Amor e Relacionamentos
No amor, Oyeku Osa traz a energia mais transformadora de todos os pares Oyeku: o relacionamento que começa sob este Odu raramente é o mesmo relacionamento depois de um ano como era no início, e o parceiro deve estar genuinamente comprometido com a transformação como uma condição do amor e não como um efeito colateral infeliz. Na melhor das hipóteses, este amor transforma ambos os parceiros ao nível mais profundo possível, libertando padrões ancestrais e abrindo caminho para formas inteiramente novas de relacionamento. Na pior das hipóteses, é simplesmente vento demais para qualquer uma das partes sustentar.
Trabalho e Carreira
Oyeku Osa se destaca em todos os trabalhos que exigem a transformação mais completa: trabalho de cura ancestral que aborda os padrões de raiz (não apenas a expressão viva, mas a fonte ancestral), trabalho revolucionário de mudança social que desmonta sistemas que existem há gerações, trabalho de fim de vida que simultaneamente ajuda a transição da morte e ajuda a família dos moribundos a transformar sua relação com o reino ancestral, trabalho xamânico e ritual de transformação profunda, e qualquer prática criativa ou ativista que visa a mudança mais fundamental e não a mais superficial.
Saúde e Bem-estar
Oyeku Osa governa os processos de mudança mais fundamentais do corpo: o ciclo de morte e regeneração celular em sua forma mais rápida e completa, a resposta radical do sistema imunológico à invasão e a mudança do sistema nervoso autônomo entre seus estados mais extremos. O ensino de saúde característico é sobre ancoragem em meio à transformação: os indivíduos Oyeku Osa, cujos corpos estão em constante transformação, precisam das práticas estabilizadoras mais robustas possíveis – conexão com a terra, ritmos físicos regulares, trabalho de altar ancestral que ancora a energia transformadora em uma estrutura sagrada, em vez de permitir que ela funcione incontida.
Mitologia e Simbolismo
A mitologia central de Oyeku Osa é a própria Oya: o grande Orixá cujo domínio inclui tanto o vento da mudança radical no mundo dos vivos quanto a soberania dos ancestrais mortos, e que é, portanto, o único Orixá cujo poder se move simultaneamente através de ambos os reinos sem a necessidade de cruzar um limiar para fazê-lo. Nas narrativas de Ifá, Oyeku Osa descreve o momento em que Oya decidiu transformar não apenas o mundo dos vivos, mas o mundo ancestral simultaneamente - a grande dupla varredura que mudou a relação fundamental entre os vivos e os mortos, abrindo novos canais de comunicação e novas possibilidades de cura ancestral que não existiam anteriormente.

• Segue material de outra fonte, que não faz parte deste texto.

-- ==== Sys2Proof/Certificates/Slice0/Obligations.lean ====
section
/-! DEFINITION. The statements for the provers: each says what a numbered rule of the spec says the EVF
does, or a law the rules imply.  Who moves next (`State.turn`, and the hypotheses on `wait` and `inputs`) is
the model's schedule (logs 1, 2, 3 and 5), and that a step refuses an ill-formed host word is the model's
(log 11).  The schedule fields (`wait`, `latencies`, `issues`) and
`Config.latency` are free in every statement but one: `InvariantHoldsAtReset` rests on `wait` being 0 at
reset (log 1). -/

namespace Sys2Proof.Machine

/-! ### Words the statements share -/

/-- The state after a completion with error code `c`: ERRCODE (60_exceptions.md R276), the key consumed
(R277), IDLE and DONE (R274); everything else as before. -/
def State.afterError (s : State) (c : BitVec 4) : State :=
  { s with
    errcode := c
    key := Vector.replicate 8 0
    keyLen := 0
    fsm := .idle
    done := true }

/-- `t` is `s` after a successful completion that returns `out` (60_exceptions.md R275, R277, R274): the
bytes of `out` in OUT_BUF from index 0, their count in OUT_LEN, the four result registers as given, the
key consumed, IDLE and DONE; every other field, and every OUT_BUF byte past `out`, as before. -/
structure State.AfterSuccess (s t : State) (out : List Byte) (poff plen ioff ilen : Word) : Prop where
  frame : t = { s with
    outBuf := t.outBuf
    outLen := BitVec.ofNat 32 out.length
    resPoff := poff
    resPlen := plen
    resIoff := ioff
    resIlen := ilen
    key := Vector.replicate 8 0
    keyLen := 0
    fsm := .idle
    done := true }
  bytes : ∀ x, t.outBuf.read x = if x < out.length then out.getD x 0 else s.outBuf.read x

/-- The byte sequence IN_BUF[off : off+n), byte by byte (00_scope.md R12). -/
def State.inputAt (s : State) (off n : Nat) : List Byte :=
  (List.range n).map (fun j => s.inBuf.read (off + j))

/-- The addresses of the gated targets, 46_host_bus.md R244, for a word address: CMD, KEY_LEN, the run of
registers from KEY0 to IN_LEN, and the IN_BUF window. -/
def gatedAddr (w : Nat) : Prop :=
  w = 0x00C ∨ w = 0x018 ∨ (0x020 ≤ w ∧ w ≤ 0x068) ∨ (0x10000 ≤ w ∧ w < 0x20000)

/-- The big-endian value of bytes [16,20) of a decrypted buffer (43_length_parser.md R160). -/
def prefixValue (d : List Byte) : Nat :=
  2 ^ 24 * (d.getD 16 0).toNat + 2 ^ 16 * (d.getD 17 0).toNat + 2 ^ 8 * (d.getD 18 0).toNat
    + (d.getD 19 0).toNat

/-- The base64 text after 45_decode_lenient.md R212: without its CR and LF bytes when B64_IGNORE_CRLF is
set, the whole text otherwise. -/
def withoutLineBreaks (p : Params) (s : List Byte) : List Byte :=
  if p.b64IgnoreCrlf = true then s.filter (fun c => decide (c ≠ 0x0D ∧ c ≠ 0x0A)) else s

/-- The operands a command reads agree in the two states (30_encoding.md R84), and so do the
parameters. -/
def SameOperands (i : Instr) (s s' : State) : Prop :=
  s.params = s'.params ∧ s.keyLen = s'.keyLen ∧ s.key = s'.key ∧
  match i with
  | .encode =>
    s.nonce = s'.nonce ∧ s.plen = s'.plen ∧ s.ilen = s'.ilen ∧
      ∀ x < s.plen.toNat + s.ilen.toNat, s.inBuf.read x = s'.inBuf.read x
  | .decode => s.inLen = s'.inLen ∧ ∀ x < s.inLen.toNat, s.inBuf.read x = s'.inBuf.read x
  | .decodeXiv =>
    s.iv = s'.iv ∧ s.inLen = s'.inLen ∧ ∀ x < s.inLen.toNat, s.inBuf.read x = s'.inBuf.read x
  | .decodeLenient => s.inLen = s'.inLen ∧ ∀ x < s.inLen.toNat, s.inBuf.read x = s'.inBuf.read x
  | .rd _ => False
  | .wr _ _ _ => False

/-- The outcome fields agree in the two states. -/
def SameOutcome (s s' : State) : Prop :=
  s.errcode = s'.errcode ∧ s.outLen = s'.outLen ∧ s.resPoff = s'.resPoff ∧ s.resPlen = s'.resPlen ∧
    s.resIoff = s'.resIoff ∧ s.resIlen = s'.resIlen ∧ s.outBuf = s'.outBuf

/-- The step of `s` performs the write of DATA = `d` with STRB = `st` at an address of the word `w`. -/
def State.writesNext (s : State) (w : Nat) (d : Word) (st : BitVec 4) : Prop :=
  ∃ x rest a, s.turn = .host (.txn x) rest ∧ Sys2Proof.decodeBus x = .ok (.wr a d st) ∧
    a.toNat - a.toNat % 4 = w

/-- The step of `s` is a reset: hardware, or a CTRL write with DATA[1] = 1 (R300, R301). -/
def State.resetsNext (s : State) : Prop :=
  (∃ rest, s.turn = .host .reset rest) ∨ (∃ d, s.writesNext 0x008 d 0xF ∧ d.getLsbD 1 = true)

/-- Execute a list of instructions one after another. -/
def execList : List Instr → State → Host.Outcome State Fault Refusal
  | [], s => .next s
  | i :: is, s =>
    match exec i s with
    | .next t => execList is t
    | .fault r => .fault r
    | .refused r => .refused r

end Sys2Proof.Machine

open Sys2Proof Sys2Proof.Machine

/-! ### Encoding -/

/-- Sanity: the words 30_encoding.md R85 and 95_test_vectors.md 2.9 write out (V-W1 to V-W9) and the four
command words of R82 decode as they say. -/
def Obligations.SpecWordsDecodeAsWritten : Prop :=
  decode (.bus64 0x8F00000C00000001) = .ok (.wr 0x0000C 0x00000001 0xF) ∧
  decode (.bus64 0x0000001000000000) = .ok (.rd 0x00010) ∧
  decode (.bus64 0x8301000800003332) = .ok (.wr 0x10008 0x00003332 0x3) ∧
  decode (.bus64 0x800000600000FFFF) = .ok (.wr 0x00060 0x0000FFFF 0x0) ∧
  decode (.bus64 0x0003FFFC00000000) = .ok (.rd 0x3FFFC) ∧
  decode (.bus64 0x4F00000C00000001) = .error (.notATransaction 0x4F00000C00000001) ∧
  decode (.bus64 0x0000001000000001) = .error (.notATransaction 0x0000001000000001) ∧
  decode (.bus64 0x0100001000000000) = .error (.notATransaction 0x0100001000000000) ∧
  decode (.bus64 0x8F04000C00000001) = .error (.notATransaction 0x8F04000C00000001) ∧
  decode (.cmd32 0x00000001) = .ok .encode ∧
  decode (.cmd32 0x00000002) = .ok .decode ∧
  decode (.cmd32 0x00000003) = .ok .decodeXiv ∧
  decode (.cmd32 0x00000004) = .ok .decodeLenient
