/-! ### `State.complete` -/

@[simp] theorem State.complete_params (s : State) (r : Except Err Output) :
    (s.complete r).params = s.params := by
  cases r <;> rfl
@[simp] theorem State.complete_fsm (s : State) (r : Except Err Output) :
    (s.complete r).fsm = .idle := by
  cases r <;> rfl
@[simp] theorem State.complete_cmdw (s : State) (r : Except Err Output) :
    (s.complete r).cmdw = s.cmdw := by
  cases r <;> rfl
@[simp] theorem State.complete_irqEn (s : State) (r : Except Err Output) :
    (s.complete r).irqEn = s.irqEn := by
  cases r <;> rfl
@[simp] theorem State.complete_done (s : State) (r : Except Err Output) :
    (s.complete r).done = true := by
  cases r <;> rfl
@[simp] theorem State.complete_ovr (s : State) (r : Except Err Output) :
    (s.complete r).ovr = s.ovr := by
  cases r <;> rfl
@[simp] theorem State.complete_keyLen (s : State) (r : Except Err Output) :
    (s.complete r).keyLen = 0 := by
  cases r <;> rfl
@[simp] theorem State.complete_key (s : State) (r : Except Err Output) :
    (s.complete r).key = Vector.replicate 8 0 := by
  cases r <;> rfl
@[simp] theorem State.complete_nonce (s : State) (r : Except Err Output) :
    (s.complete r).nonce = s.nonce := by
  cases r <;> rfl
@[simp] theorem State.complete_iv (s : State) (r : Except Err Output) :
    (s.complete r).iv = s.iv := by
  cases r <;> rfl
@[simp] theorem State.complete_plen (s : State) (r : Except Err Output) :
    (s.complete r).plen = s.plen := by
  cases r <;> rfl
@[simp] theorem State.complete_ilen (s : State) (r : Except Err Output) :
    (s.complete r).ilen = s.ilen := by
  cases r <;> rfl
@[simp] theorem State.complete_inLen (s : State) (r : Except Err Output) :
    (s.complete r).inLen = s.inLen := by
  cases r <;> rfl
@[simp] theorem State.complete_inBuf (s : State) (r : Except Err Output) :
    (s.complete r).inBuf = s.inBuf := by
  cases r <;> rfl
@[simp] theorem State.complete_inputs (s : State) (r : Except Err Output) :
    (s.complete r).inputs = s.inputs := by
  cases r <;> rfl
@[simp] theorem State.complete_responses (s : State) (r : Except Err Output) :
    (s.complete r).responses = s.responses := by
  cases r <;> rfl
@[simp] theorem State.complete_wait (s : State) (r : Except Err Output) :
    (s.complete r).wait = s.wait := by
  cases r <;> rfl
@[simp] theorem State.complete_latencies (s : State) (r : Except Err Output) :
    (s.complete r).latencies = s.latencies := by
  cases r <;> rfl
@[simp] theorem State.complete_issues (s : State) (r : Except Err Output) :
    (s.complete r).issues = s.issues := by
  cases r <;> rfl

/-- A success writes its outputs, and the key is consumed (60_exceptions.md R275, R277). -/
theorem State.complete_ok (s : State) (o : Output) :
    s.complete (.ok o) = (s.emit o).consumeKey.finish := rfl

/-- An error writes ERRCODE and no output, and the key is consumed (60_exceptions.md R276, R277). -/
theorem State.complete_error (s : State) (e : Err) :
    s.complete (.error e) = (s.raise e).consumeKey.finish := rfl

end Sys2Proof.Machine
end

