/-! ### The block functions, R100 -/

/-- Rounds n down to 1 of the inverse cipher undo rounds 1 to n, both taken after SubBytes and ShiftRows, where
one round of R338 begins. -/
theorem decRounds_encRounds (ws : List Col) (b : Block) (n : Nat) :
    decRounds ws n (shiftRows (subBytes (encRounds ws b n))) =
      shiftRows (subBytes (b.xor (roundKey ws 0))) := by
  induction n with
  | zero => rfl
  | succ n ih =>
    rw [decRounds, invShiftRows_shiftRows, invSubBytes_subBytes, encRounds, Block.xor_xor_cancel,
      invMixColumns_mixColumns, ih]

/-- The rounds, started where the inverse rounds from `s` ended, come back to `s`. -/
theorem encRounds_decRounds {ws : List Col} {b : Block} {n : Nat} {s : Block}
    (hb : b.xor (roundKey ws 0) = invSubBytes (invShiftRows (decRounds ws n s))) :
    encRounds ws b n = invSubBytes (invShiftRows s) := by
  induction n generalizing s with
  | zero => exact hb
  | succ n ih =>
    rw [encRounds, ih hb, subBytes_invSubBytes, shiftRows_invShiftRows, mixColumns_invMixColumns,
      Block.xor_xor_cancel]

theorem invCipher_cipher (ws : List Col) (b : Block) : invCipher ws (cipher ws b) = b := by
  rw [invCipher, cipher, Block.xor_xor_cancel, decRounds_encRounds, invShiftRows_shiftRows,
    invSubBytes_subBytes, Block.xor_xor_cancel]

theorem cipher_invCipher (ws : List Col) (b : Block) : cipher ws (invCipher ws b) = b := by
  have hrounds : encRounds ws (invCipher ws b) 13 =
      invSubBytes (invShiftRows (b.xor (roundKey ws 14))) :=
    encRounds_decRounds (Block.xor_xor_cancel _ _)
  rw [cipher, hrounds, subBytes_invSubBytes, shiftRows_invShiftRows, Block.xor_xor_cancel]

theorem aesD_aesE (k : List Byte) (b : Block) : aesD k (aesE k b) = b := invCipher_cipher _ b
theorem aesE_aesD (k : List Byte) (b : Block) : aesE k (aesD k b) = b := cipher_invCipher _ b

/-- Settles O46: each transformation of a round undoes its own, so the rounds undo one another. -/
theorem aesInverseUndoesAes : Obligations.AesInverseUndoesAes :=
  fun k b => ⟨aesD_aesE k b, aesE_aesD k b⟩

/-! ### Decryption after encryption, R104 (a) -/

theorem cbcDecBlocks_cbcEncBlocks (k : List Byte) (prev : Block) (ps : List Block) :
    cbcDecBlocks k prev (cbcEncBlocks k prev ps) = ps := by
  induction ps generalizing prev with
  | nil => rfl
  | cons p ps ih => rw [cbcEncBlocks, cbcDecBlocks, aesD_aesE, Block.xor_xor_cancel, ih]

/-- The blocks of a ciphertext are those the loop of `CBC_E` gave (40_cipher.md R102). -/
theorem blocksOf_cbcE (k iv p : List Byte) (h : p.length % 16 = 0) :
    blocksOf ((cbcE k iv p).length / 16) (cbcE k iv p) =
      cbcEncBlocks k (Block.ofBytes iv) (blocksOf (p.length / 16) p) := by
  have hblocks := blocksOf_blocksBytes (cbcEncBlocks k (Block.ofBytes iv) (blocksOf (p.length / 16) p))
  rw [cbcEncBlocks_length, blocksOf_length] at hblocks
  rw [cbcE_length k iv p h]
  exact hblocks

/-- Settles O47: the loop of `CBC_D` undoes the loop of `CBC_E` block by block. -/
theorem cbcDecryptionUndoesEncryption : Obligations.CbcDecryptionUndoesEncryption := by
  intro k iv p h
  rw [cbcD, blocksOf_cbcE k iv p h, cbcDecBlocks_cbcEncBlocks]
  exact blocksBytes_blocksOf _ _ (by omega)

/-! ### One block, 20_memory.md R63 -/

/-- Block j of a sequence: `blk_j = s[16j : 16j+16)` (20_memory.md R63). -/
def blockAt (s : List Byte) (j : Nat) : List Byte := slice s (16 * j) (16 * (j + 1))

theorem blockAt_eq (s : List Byte) (j : Nat) : blockAt s j = (s.drop (16 * j)).take 16 := by
  rw [blockAt, slice, show 16 * (j + 1) - 16 * j = 16 by omega]

theorem blockAt_length {s : List Byte} {j : Nat} (h : 16 * (j + 1) ≤ s.length) : (blockAt s j).length = 16 := by
  rw [blockAt, slice_length _ _ _ h]; omega

theorem Block.ofBytes_take (s : List Byte) : Block.ofBytes (s.take 16) = Block.ofBytes s := by
  simp [Block.ofBytes, Col.ofBytes, List.getD_eq_getElem?_getD]

theorem Block.toBytes_ofBytes_blockAt {s : List Byte} {j : Nat} (h : 16 * (j + 1) ≤ s.length) :
    (Block.ofBytes (blockAt s j)).toBytes = blockAt s j := by
  have hlen := blockAt_length h
  rw [Block.toBytes_ofBytes _ hlen.ge, List.take_of_length_le hlen.le]

theorem getElem?_blocksOf {n j : Nat} (s : List Byte) (h : j < n) :
    (blocksOf n s)[j]? = some (Block.ofBytes (blockAt s j)) := by
  induction n generalizing s j with
  | zero => omega
  | succ n ih =>
    cases j with
    | zero => rw [blocksOf, List.getElem?_cons_zero, blockAt_eq, Block.ofBytes_take, List.drop_zero]
    | succ j =>
      rw [blocksOf, List.getElem?_cons_succ, ih _ (by omega), blockAt_eq, blockAt_eq, List.drop_drop,
        show 16 + 16 * j = 16 * (j + 1) by omega]

theorem blockAt_blocksBytes {bs : List Block} {j : Nat} {b : Block} (h : bs[j]? = some b) :
    blockAt (blocksBytes bs) j = b.toBytes := by
  obtain ⟨hj, -⟩ := List.getElem?_eq_some_iff.mp h
  have hblock := getElem?_blocksOf (blocksBytes bs) hj
  rw [blocksOf_blocksBytes, h, Option.some_inj] at hblock
  rw [hblock, Block.toBytes_ofBytes_blockAt (by rw [blocksBytes_length]; omega)]
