/-- Set simp of a set, keeping what R325 needs. -/
def Mach.setSimp (m : Mach) (h set : Nat) : Mach := m.putSs h set (ssBit (m.ss h set) 45 true)

/-- The suspect lines of a sector (R149, R325). -/
def Slice.suspects (s : Slice) (sec : BitVec 39) : BitVec 2 :=
  if s.susp.contains (setOf sec).toNat then 3 else ((s.susq.find? fun x => x.1 = sec).map (·.2)).getD 0

/-- Mark lines of a sector suspect, until its rebuild ends (R149, R325). -/
def Slice.suspectSec (s : Slice) (sec : BitVec 39) (b : BitVec 2) : Slice :=
  let mark := fun (x : BitVec 39 × BitVec 2) => if x.1 = sec then (sec, x.2 ||| b) else x
  { s with
    susq := if s.susq.any fun x => x.1 = sec then s.susq.map mark else s.susq ++ [(sec, b)]
    rbq := s.rbq.map mark
    te := s.te.map fun e => if e.2.kind = .rebuild && e.2.inSector sec then (e.1, { e.2 with suspect := e.2.suspect ||| b }) else e }

/-- Queue a sector for a rebuild unless the queue is full or holds it (R102, R103). -/
def Mach.queueRebuild (m : Mach) (h : Nat) (sec : BitVec 39) : Mach :=
  m.modS h fun s =>
    if s.rbq.any (fun x => x.1 = sec) || (s.busy.any fun e => e.2.kind = .rebuild && e.2.inSector sec) then s
    else if s.rbq.length < 32 then { s with rbq := s.rbq ++ [(sec, s.suspects sec)] } else s

/-- Queue a set for a recount, in ascending order (R442). -/
def insertSorted (n : Nat) : List Nat → List Nat
  | [] => [n]
  | a :: r => if n = a then a :: r else if n < a then n :: a :: r else a :: insertSorted n r

/-- Capture one error of Table 04-5 (R107). -/
def Mach.sfError (m : Mach) (h : Nat) (akind : BitVec 4) (addr : Nat) : Mach :=
  ((m.bump h Reg.hscSfpar).err h 0).capture
    { src := h, code := 0x10, counted := true, akind, addr := BitVec.ofNat 52 addr }

/-- The valid bits of ways are being cleared by an error: the transactions active on their sectors make no more updates of their
entries (R443). -/
def Mach.lostWay (m : Mach) (h set : Nat) (ws : List Nat) : Mach :=
  let secs := (ws.filter fun w => ssValid (m.ss h set) w).map fun w => sectorOf (BitVec.ofNat 14 set) (enTag (m.entry h set w))
  m.modS h fun s => { s with te := s.te.map fun e =>
    if e.2.kind.isLine && e.2.st = .active && secs.contains (keySec e.2.key) then (e.1, { e.2 with noUpd := true }) else e }

/-- Handle the parity errors of a set's state word (Table 04-5). -/
def Mach.repairSs (m : Mach) (h set : Nat) : Mach :=
  let raw := ((m.slice h).ss.get 0 set).toNat
  (badBytes 6 raw).foldl (fun m b =>
    let s := m.ss h set
    -- no bucket is read or recounted while the directory's port is down (R101, R442)
    let down := m.spillDown
    let s' : BitVec 48 :=
      if b < 2 then ssBit ((List.range 8).foldl (fun a i => ssBit a (8 * b + i) false) s) 45 true
      else if b < 4 then (List.range 8).foldl (fun a i => ssBit a (8 * b + i) false) s
      else ssBit (ssSetSpc s (if down then 0 else 4096)) 45 true
    let m := if b < 2 then m.lostWay h set ((List.range 8).map (8 * b + ·)) else m
    let m := m.modS h fun sl => { sl with
      ss := sl.ss.set 0 set (BitVec.ofNat 54 (withPar 6 s'.toNat))
      rcq := if 4 ≤ b && !down then insertSorted set sl.rcq else sl.rcq }
    m.sfError h 3 set) m

/-- Handle the parity errors of a set's valid entries (Table 04-5, R85). -/
def Mach.repairEntries (m : Mach) (h set : Nat) : Mach :=
  (List.range 16).foldl (fun m w =>
    if !(ssValid (m.ss h set) w && (m.slice h).searched w) then m
    else
      let raw := ((m.slice h).sf.get 0 (sfIdx w set)).toNat
      match badBytes 8 raw with
      | [] => m
      | bs =>
        if bs.all (· < 4) then
          let e := m.entry h set w
          let e' := mkEntry (enTag e) 0xFFFFFF 0 0 0 0 true
          let sec := sectorOf (BitVec.ofNat 14 set) (enTag e)
          let m := m.putEntry h set w e' true
          (m.queueRebuild h sec).sfError h 1 (m.paOf (secOff sec)).toNat
        else
          let m := m.lostWay h set [w]
          ((m.freeWay h set w).setSimp h set).sfError h 3 set) m

/-- Check a set before its words are used, and handle every error found (R85, R107). -/
def Mach.checkSet (m : Mach) (h set : Nat) : Mach := (m.repairSs h set).repairEntries h set

/-- Is the partition in force (R114)? -/
def Mach.parted (m : Mach) : Bool := m.bit Reg.secPart 0 && m.integ.sfpart

/-- Is bank `b` permitted to a world (R114)? -/
def Mach.bankFor (m : Mach) (b : Nat) (sec : Bool) : Bool := !m.parted || (if sec then b = 3 else decide (b < 3))

/-- The spill slots permitted to a world (R114). -/
def Mach.slotFor (m : Mach) (s : Nat) (sec : Bool) : Bool := !m.parted || (if sec then decide (6 ≤ s) else decide (s < 6))

/-- Ways chosen by turns on misses, which hold no entry yet (R89). -/
def Slice.chosen (s : Slice) (set : Nat) : List Nat :=
  s.busy.filterMap fun e => if !e.2.hit ∧ e.2.kind.isLine ∧ (setOf (keySec e.2.key)).toNat = set then e.2.way else none

/-- Way-bank 3 is not allocated until it has been zeroised (R380). -/
def Slice.zeroised (s : Slice) (b : Nat) : Bool := b ≠ 3 || !(s.zeroise.any fun z => z.bank3 && decide (z.pos < 65536))

/-- Is a way allocatable to a sector (R90)? -/
def Mach.allocatable (m : Mach) (h set w : Nat) (sec : Bool) : Bool :=
  let s := m.slice h
  decide (s.bank.getD (w / 4) .off = .on) && m.bankFor (w / 4) sec && !(s.chosen set).contains w && s.zeroised (w / 4) &&
  (!ssValid (m.ss h set) w ||
    let v := sectorOf (BitVec.ofNat 14 set) (enTag (m.entry h set w))
    !s.sectorBusy v && !(s.mvt.any fun x => x.1 = v))

/-- The way choice of R90, without its effects. -/
def Mach.wayChoice (m : Mach) (h set : Nat) (sec : Bool) : Option Nat :=
  let st := m.ss h set
  let ok := fun w => m.allocatable h set w sec
  let v := fun w => ssValid st w
  let spf := fun w => enSpf (m.entry h set w)
  (firstBelow 16 fun w => ok w && !v w) <|>
  (firstBelow 16 fun w => ok w && v w && !ssNru st w && spf w) <|>
  (firstBelow 16 fun w => ok w && v w && !ssNru st w) <|>
  (firstBelow 16 fun w => ok w && v w && spf w) <|>
  (firstBelow 16 fun w => ok w && v w)

/-- Set the nru bit of the way chosen, clearing the others once every allocatable way has it (R90). -/
def Mach.touchWay (m : Mach) (h set w : Nat) (sec : Bool) : Mach :=
  let st := ssBit (m.ss h set) (16 + w) true
  let all := (List.range 16).all fun v => !m.allocatable h set v sec || ssNru st v
  m.putSs h set (if all then (List.range 16).foldl (fun a v => if v = w then a else ssBit a (16 + v) false) st else st)

/-- The world of a sector, where the partition makes it matter: that of its region, if it is cached (R114). -/
def Mach.sectorWorld (m : Mach) (h : Nat) (sec : BitVec 39) : Option Bool :=
  if m.parted then (m.rcFind h (secOff sec)).map atSec else some false

/-- Take a way for a sector: its valid entry, if any, moves to the victim buffer (R92). None when it must wait:
no allocatable way (true) or no room in the victim buffer (false). -/
def Mach.takeWay (m : Mach) (h : Nat) (sec : BitVec 39) (w : Bool) : Except Bool (Mach × Nat) :=
  let set := (setOf sec).toNat
  match m.wayChoice h set w with
  | none => .error true
  | some k =>
    if ssValid (m.ss h set) k then
      if (m.slice h).vbuf.length < 16 then
        let e := m.entry h set k
        let vs := sectorOf (BitVec.ofNat 14 set) (enTag e)
        let v : Victim := { sec := vs, word := e, w := m.sectorWorld h vs }
        let m := (m.modS h fun s => { s with vbuf := s.vbuf ++ [v] }).freeWay h set k
        .ok (m.touchWay h set k w, k)
      else .error false
    else .ok (m.touchWay h set k w, k)

/-- Install an entry in a way (R98, R105). -/
def Mach.install (m : Mach) (h set w : Nat) (e : W64) : Mach :=
  let m := m.putEntry h set w e true
  m.putSs h set (ssBit (m.ss h set) w true)

/-- The valid entries of a bank (Table 04-7). -/
def Slice.bankCount (s : Slice) (b : Nat) : Nat :=
  (s.ss.map fun e => ((List.range 4).filter fun i => ssValid (e.2.setWidth 48) (4 * b + i)).length).sum

/-- A bank goes OFF: its valid bits are cleared (R108). -/
def Slice.bankOff (s : Slice) (b : Nat) : Slice :=
  { s with
    bank := s.bank.setIfInBounds b .off
    sf := s.sf.keep fun k => !decide (4 * b ≤ k / 16384 ∧ k / 16384 < 4 * b + 4)
    ss := (s.ss.map fun e =>
      (e.1, BitVec.ofNat 54 (rewrite 6 e.2.toNat
        ((List.range 4).foldl (fun a i => ssBit a (4 * b + i) false) (e.2.setWidth 48 : BitVec 48)).toNat))).filter fun e => e.2 ≠ 0 }

-- ===== Crema arrays =====

/-- The index of way `w` of Crema set `set` (Table 17-4). -/
def crIdx (w set : Nat) : Nat := w * 1024 + set
/-- A Crema tag word. -/
def Mach.ctag (m : Mach) (h set w : Nat) : BitVec 48 := ((m.slice h).ctag.get 0 (crIdx w set)).setWidth 48
/-- Write a Crema tag word (R242). -/
def Mach.putTag (m : Mach) (h set w : Nat) (t : BitVec 48) : Mach :=
  let (m, f) := m.inject h 3
  m.modS h fun s =>
    let k := crIdx w set
    { s with ctag := s.ctag.set 0 k (BitVec.ofNat 54 (flipBit (rewrite 6 (s.ctag.get 0 k).toNat t.toNat) (f.map (48 + ·)))) }
/-- Clear a way of Crema: tag and data. -/
def Mach.dropTag (m : Mach) (h set w : Nat) : Mach :=
  m.modS h fun s => { s with ctag := s.ctag.del (crIdx w set), cdat := s.cdat.del (crIdx w set) }
/-- Write a Crema line with a CRC (R241); an injection flips a bit of the stored CRC's byte (R430). -/
def Mach.putLine (m : Mach) (h set w : Nat) (d : Line) : Mach :=
  let (m, f) := m.inject h 4
  let v := BitVec.ofNat 544 (flipBit ((lineCrc d).toNat * 2 ^ 512 + d.toNat) (f.map (512 + ·)))
  m.modS h fun s => { s with cdat := s.cdat.set 0 (crIdx w set) v }

/-- Is residency slot `set` occupied, so that ways 14 and 15 are windows (R220, R243)? -/
def Slice.window (s : Slice) (set : Nat) : Bool := (s.slot.get none set).isSome

/-- Crema ways withdrawn by a memory self-test or marked bad (R384, R386). -/
def Mach.crBad (m : Mach) (h w : Nat) : Bool :=
  m.bit (Reg.tstCrbad + 4 * (h / 8)) (4 * (h % 8) + w / 4) ||
  (match m.mbist with | some b => b.crm && b.hs = h && b.bank = w / 4 | none => false)

/-- Are the S lock ways zeroised, where way `w` is one of them (R380)? -/
def Slice.wayClean (s : Slice) (w : Nat) : Bool :=
  !(s.zeroise.any fun z => decide (14 - z.ways ≤ w ∧ w < 14 ∧ z.pos < z.ways * 1024))

/-- The Crema array of the slice is ON (R366). -/
def Mach.crmOn (m : Mach) (h : Nat) : Bool := m.dom (sliceDom h 5) = .on

/-- May a way be searched by a lookup (R243, R244, R250, R257)? -/
def Mach.crmSearch (m : Mach) (h set w : Nat) : Bool :=
  let t := m.ctag h set w
  m.crmOn h && tgV t && !tgRf t && (m.bit Reg.crmCtl 0 || tgLk t) && !(decide (w < 8) && m.bit (hsA h Reg.hsCrmctl) w) &&
  !(decide (14 ≤ w) && (m.slice h).window set) && !m.crBad h w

Este Signo em Outras Culturas
O arquétipo da dupla transformação – o poder que varre simultaneamente o mundo dos vivos e o reino ancestral – aparece na mitologia mundial como a grande deusa da tempestade cuja autoridade se estende através da fronteira da morte. Na mitologia nórdica, Freyja (que leva metade dos mortos em batalha para seu salão Fólkvangr enquanto Odin leva a outra metade para Valhalla) é o paralelo mais direto: a deusa que governa a transformação tanto no campo de batalha vivo quanto no reino ancestral, prima nórdica de Oya. Na tradição hindu, Kali (a deusa do tempo, da morte e da transformação radical), cuja dança destrói e recria simultaneamente, é o paralelo estrutural mais poderoso: a força transformadora que se move através da morte e da vida como um único movimento contínuo. Na tradição mexicana, Coatlicue (a deusa da terra cuja saia de serpentes representa tanto os ciclos da vida como a realidade do submundo) incorpora a mesma dupla soberania.